EXERCISE DIRECTIONS: Note how many lines in the entries below contain the string "auth", and answer with that number and no other text.

________________________________________

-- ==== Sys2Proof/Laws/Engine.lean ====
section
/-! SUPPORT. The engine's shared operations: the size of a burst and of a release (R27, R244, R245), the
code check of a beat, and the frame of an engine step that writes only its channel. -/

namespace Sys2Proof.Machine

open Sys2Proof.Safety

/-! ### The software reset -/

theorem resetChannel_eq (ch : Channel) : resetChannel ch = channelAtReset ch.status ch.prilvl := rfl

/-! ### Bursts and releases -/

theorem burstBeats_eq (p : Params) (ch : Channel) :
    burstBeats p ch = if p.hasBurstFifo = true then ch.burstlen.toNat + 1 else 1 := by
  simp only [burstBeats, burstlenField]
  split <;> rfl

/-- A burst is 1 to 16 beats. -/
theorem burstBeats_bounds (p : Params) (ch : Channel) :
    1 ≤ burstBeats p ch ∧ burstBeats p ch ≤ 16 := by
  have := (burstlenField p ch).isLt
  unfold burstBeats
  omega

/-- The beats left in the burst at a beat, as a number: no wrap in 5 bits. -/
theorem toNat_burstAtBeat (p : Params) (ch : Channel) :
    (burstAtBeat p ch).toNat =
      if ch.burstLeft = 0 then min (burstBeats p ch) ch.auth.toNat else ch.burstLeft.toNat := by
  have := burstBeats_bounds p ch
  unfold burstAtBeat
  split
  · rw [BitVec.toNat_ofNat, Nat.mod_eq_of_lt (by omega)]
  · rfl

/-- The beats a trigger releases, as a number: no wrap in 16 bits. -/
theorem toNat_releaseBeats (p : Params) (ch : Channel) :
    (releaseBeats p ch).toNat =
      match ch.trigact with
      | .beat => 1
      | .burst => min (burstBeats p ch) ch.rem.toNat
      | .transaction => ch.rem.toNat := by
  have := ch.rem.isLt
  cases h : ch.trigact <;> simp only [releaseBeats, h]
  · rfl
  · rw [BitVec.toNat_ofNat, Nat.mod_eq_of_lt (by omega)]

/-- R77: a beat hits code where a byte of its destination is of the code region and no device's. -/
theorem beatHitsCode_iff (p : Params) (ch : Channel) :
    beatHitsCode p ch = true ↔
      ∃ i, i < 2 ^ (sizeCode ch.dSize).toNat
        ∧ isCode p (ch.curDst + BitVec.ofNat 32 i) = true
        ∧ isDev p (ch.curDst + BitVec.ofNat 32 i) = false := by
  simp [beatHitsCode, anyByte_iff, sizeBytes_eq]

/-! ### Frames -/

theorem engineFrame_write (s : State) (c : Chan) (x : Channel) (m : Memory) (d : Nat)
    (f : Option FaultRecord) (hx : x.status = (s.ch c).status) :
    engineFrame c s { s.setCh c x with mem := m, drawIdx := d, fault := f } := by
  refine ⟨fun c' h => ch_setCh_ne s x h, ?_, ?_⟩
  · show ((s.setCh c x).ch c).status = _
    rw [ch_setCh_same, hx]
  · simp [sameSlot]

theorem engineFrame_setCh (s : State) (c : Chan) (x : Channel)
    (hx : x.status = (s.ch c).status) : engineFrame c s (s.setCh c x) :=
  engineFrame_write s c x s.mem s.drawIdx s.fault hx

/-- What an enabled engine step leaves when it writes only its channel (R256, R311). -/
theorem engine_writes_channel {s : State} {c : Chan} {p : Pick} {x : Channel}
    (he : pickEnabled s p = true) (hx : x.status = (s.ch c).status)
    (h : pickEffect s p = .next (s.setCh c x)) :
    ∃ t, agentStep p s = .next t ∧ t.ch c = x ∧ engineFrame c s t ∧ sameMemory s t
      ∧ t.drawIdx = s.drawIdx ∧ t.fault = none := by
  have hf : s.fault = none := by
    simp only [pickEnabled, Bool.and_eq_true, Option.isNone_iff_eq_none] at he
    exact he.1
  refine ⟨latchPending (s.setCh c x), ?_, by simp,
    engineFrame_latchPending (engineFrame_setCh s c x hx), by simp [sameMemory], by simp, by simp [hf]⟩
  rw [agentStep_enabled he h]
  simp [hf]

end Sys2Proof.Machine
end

________________________________________

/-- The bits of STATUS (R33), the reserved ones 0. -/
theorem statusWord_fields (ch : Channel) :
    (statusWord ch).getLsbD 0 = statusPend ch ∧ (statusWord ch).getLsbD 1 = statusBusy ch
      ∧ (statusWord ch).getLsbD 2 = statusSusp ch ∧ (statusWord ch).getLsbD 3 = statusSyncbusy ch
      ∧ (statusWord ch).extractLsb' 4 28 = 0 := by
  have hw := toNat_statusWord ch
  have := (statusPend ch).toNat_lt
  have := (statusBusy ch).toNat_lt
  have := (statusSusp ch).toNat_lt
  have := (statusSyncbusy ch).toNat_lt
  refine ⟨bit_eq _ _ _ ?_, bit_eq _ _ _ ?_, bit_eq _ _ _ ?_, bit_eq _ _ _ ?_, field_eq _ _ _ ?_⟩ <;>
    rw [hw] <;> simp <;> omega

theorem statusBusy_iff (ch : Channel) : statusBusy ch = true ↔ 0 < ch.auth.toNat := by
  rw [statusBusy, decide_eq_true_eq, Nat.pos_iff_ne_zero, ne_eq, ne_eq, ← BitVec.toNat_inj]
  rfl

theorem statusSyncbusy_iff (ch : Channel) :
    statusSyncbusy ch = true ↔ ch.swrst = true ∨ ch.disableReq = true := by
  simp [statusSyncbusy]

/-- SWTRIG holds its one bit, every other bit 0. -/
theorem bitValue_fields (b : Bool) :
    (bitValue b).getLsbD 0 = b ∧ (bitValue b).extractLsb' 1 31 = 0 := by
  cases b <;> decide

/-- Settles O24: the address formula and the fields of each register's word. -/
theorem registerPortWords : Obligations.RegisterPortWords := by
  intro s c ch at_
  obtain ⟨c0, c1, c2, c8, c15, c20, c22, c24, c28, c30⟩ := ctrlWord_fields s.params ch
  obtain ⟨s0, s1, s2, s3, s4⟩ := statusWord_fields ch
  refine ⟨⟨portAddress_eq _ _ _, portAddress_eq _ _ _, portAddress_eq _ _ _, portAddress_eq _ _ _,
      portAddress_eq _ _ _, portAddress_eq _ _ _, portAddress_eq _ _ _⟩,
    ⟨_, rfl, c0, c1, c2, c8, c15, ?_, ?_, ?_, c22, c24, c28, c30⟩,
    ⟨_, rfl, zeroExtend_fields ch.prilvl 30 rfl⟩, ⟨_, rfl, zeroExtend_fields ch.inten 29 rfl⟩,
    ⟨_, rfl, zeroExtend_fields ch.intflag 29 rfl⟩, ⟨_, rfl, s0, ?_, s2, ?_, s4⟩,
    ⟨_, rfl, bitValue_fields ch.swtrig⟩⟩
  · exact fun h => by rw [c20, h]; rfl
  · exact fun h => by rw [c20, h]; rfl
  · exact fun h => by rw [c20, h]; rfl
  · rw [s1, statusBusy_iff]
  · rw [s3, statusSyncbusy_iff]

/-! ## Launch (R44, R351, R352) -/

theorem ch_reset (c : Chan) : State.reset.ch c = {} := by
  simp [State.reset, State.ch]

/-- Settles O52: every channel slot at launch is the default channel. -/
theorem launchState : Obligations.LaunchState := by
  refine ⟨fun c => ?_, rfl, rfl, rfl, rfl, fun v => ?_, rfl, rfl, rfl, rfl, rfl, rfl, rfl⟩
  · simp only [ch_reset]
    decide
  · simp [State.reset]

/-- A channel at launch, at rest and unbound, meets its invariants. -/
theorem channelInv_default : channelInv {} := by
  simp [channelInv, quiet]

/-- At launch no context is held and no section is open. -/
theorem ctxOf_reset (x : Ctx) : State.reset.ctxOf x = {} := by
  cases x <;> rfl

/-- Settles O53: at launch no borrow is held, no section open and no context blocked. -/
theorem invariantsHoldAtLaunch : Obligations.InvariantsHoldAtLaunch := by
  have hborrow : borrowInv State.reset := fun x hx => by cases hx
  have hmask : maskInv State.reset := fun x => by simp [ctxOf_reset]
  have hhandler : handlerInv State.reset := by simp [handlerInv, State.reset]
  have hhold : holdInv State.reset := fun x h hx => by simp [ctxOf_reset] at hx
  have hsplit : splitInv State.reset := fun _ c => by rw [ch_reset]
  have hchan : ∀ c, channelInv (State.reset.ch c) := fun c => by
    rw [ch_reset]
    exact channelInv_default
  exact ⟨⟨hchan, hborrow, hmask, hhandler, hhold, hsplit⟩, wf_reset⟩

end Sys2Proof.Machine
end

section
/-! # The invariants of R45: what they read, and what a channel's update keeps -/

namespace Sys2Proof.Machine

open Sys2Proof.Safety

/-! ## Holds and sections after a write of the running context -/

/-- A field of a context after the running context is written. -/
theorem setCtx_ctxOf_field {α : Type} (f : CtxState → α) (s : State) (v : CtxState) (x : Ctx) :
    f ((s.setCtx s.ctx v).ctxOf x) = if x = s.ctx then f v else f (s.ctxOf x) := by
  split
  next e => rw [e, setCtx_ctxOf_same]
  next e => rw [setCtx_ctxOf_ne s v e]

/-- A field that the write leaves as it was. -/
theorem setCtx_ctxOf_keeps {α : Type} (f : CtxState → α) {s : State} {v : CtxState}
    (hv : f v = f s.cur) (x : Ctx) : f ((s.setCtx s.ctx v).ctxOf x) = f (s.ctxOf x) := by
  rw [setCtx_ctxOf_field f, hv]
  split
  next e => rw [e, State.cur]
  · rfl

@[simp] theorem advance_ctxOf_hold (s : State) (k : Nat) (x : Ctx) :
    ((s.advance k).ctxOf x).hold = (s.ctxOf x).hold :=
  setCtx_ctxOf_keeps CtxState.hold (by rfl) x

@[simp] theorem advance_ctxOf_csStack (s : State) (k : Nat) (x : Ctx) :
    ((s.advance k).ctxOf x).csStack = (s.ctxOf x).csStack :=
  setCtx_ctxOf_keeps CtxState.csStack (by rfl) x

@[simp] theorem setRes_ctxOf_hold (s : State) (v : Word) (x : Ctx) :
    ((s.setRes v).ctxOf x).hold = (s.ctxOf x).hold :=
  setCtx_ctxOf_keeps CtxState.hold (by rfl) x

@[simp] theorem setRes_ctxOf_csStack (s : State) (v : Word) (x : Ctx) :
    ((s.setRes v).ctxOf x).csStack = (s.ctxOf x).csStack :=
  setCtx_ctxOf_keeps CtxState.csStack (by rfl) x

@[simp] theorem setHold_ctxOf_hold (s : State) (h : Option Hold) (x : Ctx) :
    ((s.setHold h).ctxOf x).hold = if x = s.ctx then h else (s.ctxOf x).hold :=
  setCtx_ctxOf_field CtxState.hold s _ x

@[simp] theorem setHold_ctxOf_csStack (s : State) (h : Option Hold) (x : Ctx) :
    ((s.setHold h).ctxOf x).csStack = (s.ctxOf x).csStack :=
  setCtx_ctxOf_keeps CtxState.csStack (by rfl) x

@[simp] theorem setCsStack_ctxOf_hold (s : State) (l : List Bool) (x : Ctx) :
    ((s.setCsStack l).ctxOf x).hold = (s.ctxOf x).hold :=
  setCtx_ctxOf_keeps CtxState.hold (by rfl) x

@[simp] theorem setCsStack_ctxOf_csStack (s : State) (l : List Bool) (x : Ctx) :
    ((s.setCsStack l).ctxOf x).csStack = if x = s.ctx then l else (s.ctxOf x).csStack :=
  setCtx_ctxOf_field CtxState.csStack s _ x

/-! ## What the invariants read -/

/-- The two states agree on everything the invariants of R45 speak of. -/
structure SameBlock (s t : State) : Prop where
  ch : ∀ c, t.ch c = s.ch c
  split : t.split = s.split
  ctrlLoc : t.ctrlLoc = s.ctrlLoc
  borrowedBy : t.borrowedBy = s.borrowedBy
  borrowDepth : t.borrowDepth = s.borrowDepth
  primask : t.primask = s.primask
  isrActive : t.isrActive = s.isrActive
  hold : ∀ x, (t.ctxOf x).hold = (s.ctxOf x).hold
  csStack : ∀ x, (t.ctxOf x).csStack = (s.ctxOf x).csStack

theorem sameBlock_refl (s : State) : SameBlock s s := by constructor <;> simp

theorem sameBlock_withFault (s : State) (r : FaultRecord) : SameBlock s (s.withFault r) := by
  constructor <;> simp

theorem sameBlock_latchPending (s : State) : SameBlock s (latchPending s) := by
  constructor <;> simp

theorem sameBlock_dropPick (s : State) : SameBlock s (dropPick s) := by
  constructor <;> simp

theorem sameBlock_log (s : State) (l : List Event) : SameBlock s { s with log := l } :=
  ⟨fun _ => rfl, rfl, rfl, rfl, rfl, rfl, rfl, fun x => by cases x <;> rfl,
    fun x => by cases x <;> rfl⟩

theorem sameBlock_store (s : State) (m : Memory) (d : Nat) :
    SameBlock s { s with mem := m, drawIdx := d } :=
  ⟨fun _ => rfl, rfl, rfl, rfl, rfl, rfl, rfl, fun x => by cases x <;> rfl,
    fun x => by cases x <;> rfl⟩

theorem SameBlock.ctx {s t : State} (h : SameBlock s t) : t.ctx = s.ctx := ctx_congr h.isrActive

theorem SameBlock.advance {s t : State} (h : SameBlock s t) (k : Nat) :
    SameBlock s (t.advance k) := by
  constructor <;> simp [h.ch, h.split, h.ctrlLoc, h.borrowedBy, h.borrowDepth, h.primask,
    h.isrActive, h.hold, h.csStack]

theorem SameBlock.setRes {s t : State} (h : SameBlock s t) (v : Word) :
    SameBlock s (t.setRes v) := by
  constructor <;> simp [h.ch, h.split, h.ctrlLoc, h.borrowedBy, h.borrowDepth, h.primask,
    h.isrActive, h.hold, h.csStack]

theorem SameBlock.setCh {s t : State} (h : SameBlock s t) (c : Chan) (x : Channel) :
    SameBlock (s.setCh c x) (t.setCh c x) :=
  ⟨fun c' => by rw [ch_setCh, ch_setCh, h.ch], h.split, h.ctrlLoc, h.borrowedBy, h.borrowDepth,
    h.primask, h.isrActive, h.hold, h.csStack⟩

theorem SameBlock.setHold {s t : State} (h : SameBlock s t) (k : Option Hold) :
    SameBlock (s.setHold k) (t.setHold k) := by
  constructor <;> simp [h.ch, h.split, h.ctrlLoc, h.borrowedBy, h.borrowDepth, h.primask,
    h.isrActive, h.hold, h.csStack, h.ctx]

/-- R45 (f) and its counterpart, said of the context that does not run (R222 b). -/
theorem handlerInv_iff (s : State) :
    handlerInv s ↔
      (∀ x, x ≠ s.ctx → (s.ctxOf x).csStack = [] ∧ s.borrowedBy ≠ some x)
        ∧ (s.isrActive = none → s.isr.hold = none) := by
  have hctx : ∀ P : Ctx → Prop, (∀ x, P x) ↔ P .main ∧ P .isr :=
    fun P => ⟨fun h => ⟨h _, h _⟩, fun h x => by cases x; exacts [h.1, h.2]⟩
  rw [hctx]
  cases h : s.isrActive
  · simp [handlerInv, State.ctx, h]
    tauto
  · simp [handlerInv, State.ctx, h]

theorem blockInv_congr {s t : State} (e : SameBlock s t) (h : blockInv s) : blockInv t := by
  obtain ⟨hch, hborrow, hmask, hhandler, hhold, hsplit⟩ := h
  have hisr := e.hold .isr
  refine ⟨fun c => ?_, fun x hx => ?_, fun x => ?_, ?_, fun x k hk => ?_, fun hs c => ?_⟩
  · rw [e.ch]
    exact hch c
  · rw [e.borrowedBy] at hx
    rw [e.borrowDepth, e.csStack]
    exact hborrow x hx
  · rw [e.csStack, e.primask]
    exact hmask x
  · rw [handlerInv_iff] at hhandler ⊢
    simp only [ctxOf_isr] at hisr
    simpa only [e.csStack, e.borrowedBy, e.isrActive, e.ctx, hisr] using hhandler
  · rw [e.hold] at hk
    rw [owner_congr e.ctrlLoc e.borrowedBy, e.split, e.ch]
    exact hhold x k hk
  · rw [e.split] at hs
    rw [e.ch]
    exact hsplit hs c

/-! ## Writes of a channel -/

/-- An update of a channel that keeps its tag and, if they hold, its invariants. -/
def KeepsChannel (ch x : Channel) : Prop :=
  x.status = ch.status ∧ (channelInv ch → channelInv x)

________________________________________

RESPONSE: 2